*Exercise:* Only one number is wanted here: how many lines of the data hold "next".

- Opening Delimiter -

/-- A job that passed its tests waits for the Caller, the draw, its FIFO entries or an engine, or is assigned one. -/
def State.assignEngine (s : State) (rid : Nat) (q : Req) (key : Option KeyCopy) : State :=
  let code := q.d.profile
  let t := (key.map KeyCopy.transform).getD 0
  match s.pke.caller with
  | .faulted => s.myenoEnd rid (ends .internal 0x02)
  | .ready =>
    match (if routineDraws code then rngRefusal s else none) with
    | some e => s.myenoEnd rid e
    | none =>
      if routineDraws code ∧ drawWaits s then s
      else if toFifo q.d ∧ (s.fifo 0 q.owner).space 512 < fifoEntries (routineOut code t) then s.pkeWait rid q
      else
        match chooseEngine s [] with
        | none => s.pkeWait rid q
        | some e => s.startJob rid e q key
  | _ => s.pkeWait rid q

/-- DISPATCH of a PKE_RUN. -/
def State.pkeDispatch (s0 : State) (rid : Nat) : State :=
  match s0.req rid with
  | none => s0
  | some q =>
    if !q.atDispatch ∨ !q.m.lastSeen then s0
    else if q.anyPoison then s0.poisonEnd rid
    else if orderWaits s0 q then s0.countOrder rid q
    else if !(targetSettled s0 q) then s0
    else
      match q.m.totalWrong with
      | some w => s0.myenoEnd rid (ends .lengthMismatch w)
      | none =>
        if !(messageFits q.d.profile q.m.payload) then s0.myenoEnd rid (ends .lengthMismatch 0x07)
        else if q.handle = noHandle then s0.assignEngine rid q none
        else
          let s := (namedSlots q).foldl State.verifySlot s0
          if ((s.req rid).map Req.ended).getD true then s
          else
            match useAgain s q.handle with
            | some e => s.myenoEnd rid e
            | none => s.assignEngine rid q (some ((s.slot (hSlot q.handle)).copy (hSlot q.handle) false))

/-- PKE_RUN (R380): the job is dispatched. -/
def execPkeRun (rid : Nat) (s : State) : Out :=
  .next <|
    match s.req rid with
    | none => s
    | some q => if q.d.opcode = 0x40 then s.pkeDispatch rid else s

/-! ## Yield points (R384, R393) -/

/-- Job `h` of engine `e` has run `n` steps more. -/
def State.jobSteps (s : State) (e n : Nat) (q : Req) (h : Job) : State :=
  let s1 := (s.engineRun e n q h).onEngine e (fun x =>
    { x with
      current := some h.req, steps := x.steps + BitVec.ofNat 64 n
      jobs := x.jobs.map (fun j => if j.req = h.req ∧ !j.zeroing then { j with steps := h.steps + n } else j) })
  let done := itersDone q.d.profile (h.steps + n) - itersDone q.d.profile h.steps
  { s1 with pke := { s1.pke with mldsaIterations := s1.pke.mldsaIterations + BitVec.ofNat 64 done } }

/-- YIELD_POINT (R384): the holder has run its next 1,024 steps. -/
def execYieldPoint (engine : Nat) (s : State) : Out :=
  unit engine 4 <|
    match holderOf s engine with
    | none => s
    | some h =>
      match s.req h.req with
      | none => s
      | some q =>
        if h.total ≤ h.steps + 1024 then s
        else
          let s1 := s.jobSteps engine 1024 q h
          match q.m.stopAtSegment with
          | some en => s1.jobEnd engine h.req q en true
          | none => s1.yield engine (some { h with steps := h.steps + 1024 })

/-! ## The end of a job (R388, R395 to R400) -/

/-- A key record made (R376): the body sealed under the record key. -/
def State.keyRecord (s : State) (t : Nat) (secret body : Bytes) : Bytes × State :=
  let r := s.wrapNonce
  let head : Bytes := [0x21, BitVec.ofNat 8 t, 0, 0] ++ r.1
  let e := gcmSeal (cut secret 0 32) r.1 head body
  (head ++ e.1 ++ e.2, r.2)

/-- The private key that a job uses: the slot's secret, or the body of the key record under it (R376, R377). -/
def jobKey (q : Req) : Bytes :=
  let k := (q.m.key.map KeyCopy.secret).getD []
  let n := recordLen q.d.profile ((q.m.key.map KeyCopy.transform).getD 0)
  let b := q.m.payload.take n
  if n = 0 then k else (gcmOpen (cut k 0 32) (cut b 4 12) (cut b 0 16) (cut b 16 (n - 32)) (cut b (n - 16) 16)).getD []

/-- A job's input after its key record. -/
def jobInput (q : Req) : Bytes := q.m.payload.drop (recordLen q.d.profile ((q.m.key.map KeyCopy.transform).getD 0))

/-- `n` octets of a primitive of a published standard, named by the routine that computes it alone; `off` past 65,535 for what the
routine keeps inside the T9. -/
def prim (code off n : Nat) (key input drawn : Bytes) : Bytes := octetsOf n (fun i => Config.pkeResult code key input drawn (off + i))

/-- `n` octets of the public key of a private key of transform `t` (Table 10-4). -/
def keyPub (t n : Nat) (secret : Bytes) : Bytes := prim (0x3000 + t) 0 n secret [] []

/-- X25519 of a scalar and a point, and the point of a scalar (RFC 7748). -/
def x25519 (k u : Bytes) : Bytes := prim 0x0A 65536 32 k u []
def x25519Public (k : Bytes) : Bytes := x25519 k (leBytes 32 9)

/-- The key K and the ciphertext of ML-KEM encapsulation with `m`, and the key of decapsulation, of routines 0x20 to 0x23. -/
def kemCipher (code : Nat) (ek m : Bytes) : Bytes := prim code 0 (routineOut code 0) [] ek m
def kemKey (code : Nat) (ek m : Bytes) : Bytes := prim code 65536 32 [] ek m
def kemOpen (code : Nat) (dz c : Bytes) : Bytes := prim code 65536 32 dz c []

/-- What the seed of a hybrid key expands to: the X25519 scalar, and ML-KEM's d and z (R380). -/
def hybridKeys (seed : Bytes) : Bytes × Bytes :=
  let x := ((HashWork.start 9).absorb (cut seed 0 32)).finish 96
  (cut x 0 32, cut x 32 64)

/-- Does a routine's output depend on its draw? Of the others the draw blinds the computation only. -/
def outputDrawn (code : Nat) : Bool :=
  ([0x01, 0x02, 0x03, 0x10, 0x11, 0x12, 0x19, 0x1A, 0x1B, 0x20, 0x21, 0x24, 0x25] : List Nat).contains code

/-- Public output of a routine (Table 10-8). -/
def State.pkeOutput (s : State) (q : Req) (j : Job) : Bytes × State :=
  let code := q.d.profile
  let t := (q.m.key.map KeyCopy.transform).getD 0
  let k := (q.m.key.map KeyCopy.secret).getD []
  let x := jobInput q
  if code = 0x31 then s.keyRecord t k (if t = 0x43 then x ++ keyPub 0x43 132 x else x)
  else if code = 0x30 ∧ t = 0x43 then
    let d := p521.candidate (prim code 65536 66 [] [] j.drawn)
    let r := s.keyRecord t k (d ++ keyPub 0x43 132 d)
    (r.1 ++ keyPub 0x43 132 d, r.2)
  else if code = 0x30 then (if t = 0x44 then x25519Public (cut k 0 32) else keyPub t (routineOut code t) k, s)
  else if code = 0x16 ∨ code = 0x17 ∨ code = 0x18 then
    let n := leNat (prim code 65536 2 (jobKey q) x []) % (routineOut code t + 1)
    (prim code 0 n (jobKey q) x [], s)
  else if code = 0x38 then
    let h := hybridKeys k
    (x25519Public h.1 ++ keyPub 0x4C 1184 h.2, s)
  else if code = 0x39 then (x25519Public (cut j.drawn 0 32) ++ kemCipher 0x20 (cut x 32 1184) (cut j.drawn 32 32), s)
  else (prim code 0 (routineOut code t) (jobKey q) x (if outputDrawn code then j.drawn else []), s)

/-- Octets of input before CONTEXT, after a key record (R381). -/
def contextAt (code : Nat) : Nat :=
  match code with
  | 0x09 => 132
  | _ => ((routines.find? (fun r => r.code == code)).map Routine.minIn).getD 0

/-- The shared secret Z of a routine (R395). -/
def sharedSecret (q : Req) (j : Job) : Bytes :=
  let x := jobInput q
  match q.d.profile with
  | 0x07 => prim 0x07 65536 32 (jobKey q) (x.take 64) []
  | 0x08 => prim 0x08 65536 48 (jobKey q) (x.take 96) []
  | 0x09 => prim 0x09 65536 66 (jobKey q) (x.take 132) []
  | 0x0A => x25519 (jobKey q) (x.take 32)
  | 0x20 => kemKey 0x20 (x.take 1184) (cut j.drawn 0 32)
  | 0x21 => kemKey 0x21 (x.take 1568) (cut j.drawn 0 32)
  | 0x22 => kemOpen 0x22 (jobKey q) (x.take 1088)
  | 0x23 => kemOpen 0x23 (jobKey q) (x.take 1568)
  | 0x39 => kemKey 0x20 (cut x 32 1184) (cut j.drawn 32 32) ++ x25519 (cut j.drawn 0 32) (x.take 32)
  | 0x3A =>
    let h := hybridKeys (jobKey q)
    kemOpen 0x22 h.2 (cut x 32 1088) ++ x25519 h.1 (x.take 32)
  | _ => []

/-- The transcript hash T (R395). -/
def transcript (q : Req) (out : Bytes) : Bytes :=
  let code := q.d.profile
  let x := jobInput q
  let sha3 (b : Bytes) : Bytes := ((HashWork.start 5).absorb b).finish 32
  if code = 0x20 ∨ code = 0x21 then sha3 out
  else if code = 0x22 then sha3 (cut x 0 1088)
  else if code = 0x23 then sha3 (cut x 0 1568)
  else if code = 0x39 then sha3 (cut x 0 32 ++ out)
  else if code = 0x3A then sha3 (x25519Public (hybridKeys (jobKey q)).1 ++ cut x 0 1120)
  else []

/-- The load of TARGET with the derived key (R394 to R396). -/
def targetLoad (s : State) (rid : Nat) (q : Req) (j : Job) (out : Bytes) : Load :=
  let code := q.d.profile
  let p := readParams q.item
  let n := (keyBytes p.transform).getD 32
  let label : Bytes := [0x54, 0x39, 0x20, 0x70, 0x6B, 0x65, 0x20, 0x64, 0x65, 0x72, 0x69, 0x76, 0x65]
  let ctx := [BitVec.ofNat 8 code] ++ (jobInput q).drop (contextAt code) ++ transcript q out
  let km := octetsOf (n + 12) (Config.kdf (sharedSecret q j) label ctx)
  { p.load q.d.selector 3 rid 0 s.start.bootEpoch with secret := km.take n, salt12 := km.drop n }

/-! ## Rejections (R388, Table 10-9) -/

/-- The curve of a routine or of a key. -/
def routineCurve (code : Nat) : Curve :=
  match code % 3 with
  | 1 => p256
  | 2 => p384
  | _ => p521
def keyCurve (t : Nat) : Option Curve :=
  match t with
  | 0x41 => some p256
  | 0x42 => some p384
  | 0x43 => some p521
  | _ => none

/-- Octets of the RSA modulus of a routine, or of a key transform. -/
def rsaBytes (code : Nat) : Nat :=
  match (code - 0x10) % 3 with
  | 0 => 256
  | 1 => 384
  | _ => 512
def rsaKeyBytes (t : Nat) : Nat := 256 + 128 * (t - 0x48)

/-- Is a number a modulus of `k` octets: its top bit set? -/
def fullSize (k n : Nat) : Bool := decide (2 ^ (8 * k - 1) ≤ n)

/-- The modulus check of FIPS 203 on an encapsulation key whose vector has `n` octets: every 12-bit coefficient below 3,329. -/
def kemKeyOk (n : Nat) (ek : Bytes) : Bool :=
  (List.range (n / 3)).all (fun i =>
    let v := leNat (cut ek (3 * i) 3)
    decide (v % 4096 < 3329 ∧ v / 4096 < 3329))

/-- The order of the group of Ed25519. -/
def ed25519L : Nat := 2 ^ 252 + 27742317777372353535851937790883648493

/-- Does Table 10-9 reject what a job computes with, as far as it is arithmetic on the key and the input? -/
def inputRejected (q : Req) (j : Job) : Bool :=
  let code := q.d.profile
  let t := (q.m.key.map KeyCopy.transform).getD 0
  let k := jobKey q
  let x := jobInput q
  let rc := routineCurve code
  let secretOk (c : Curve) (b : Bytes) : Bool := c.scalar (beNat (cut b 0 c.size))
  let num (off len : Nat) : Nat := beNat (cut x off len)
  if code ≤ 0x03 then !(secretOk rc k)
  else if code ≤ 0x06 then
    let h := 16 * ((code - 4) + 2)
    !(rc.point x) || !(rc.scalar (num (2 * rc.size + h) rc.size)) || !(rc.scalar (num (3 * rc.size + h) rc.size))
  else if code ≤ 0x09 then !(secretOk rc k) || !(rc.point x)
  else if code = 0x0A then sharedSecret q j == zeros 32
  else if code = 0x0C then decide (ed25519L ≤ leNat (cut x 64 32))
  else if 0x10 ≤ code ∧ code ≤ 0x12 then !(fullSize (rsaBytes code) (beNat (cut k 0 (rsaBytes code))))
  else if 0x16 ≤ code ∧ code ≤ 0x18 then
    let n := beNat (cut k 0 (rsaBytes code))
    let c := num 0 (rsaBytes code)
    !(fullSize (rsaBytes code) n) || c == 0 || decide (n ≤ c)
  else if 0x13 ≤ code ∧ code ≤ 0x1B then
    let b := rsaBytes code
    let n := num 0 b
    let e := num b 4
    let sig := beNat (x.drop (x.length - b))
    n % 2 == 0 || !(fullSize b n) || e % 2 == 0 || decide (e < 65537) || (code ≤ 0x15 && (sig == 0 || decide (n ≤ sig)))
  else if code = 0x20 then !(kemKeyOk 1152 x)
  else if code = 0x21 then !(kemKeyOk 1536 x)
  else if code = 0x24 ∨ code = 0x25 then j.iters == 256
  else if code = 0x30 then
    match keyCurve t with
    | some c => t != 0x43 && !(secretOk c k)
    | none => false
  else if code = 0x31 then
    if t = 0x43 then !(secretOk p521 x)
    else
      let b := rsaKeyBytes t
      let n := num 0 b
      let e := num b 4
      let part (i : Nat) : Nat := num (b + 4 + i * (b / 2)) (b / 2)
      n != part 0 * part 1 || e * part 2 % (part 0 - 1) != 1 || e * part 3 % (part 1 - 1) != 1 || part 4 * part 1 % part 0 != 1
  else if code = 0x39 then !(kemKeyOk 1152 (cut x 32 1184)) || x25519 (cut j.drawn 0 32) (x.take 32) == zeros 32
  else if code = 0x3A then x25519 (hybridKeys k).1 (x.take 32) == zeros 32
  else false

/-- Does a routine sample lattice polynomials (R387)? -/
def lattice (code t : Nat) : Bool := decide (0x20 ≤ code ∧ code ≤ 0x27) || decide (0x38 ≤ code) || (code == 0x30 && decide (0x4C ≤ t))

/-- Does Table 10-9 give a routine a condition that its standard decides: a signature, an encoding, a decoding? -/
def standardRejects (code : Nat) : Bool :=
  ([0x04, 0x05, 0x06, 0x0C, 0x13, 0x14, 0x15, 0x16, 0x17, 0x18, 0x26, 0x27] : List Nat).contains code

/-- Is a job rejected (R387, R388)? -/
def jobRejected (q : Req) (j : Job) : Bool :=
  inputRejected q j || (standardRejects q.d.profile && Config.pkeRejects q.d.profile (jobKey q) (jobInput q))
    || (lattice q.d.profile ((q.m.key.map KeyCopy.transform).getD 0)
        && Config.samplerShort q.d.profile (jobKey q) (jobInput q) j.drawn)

- Closing Delimiter -

*Exercise solution:* 2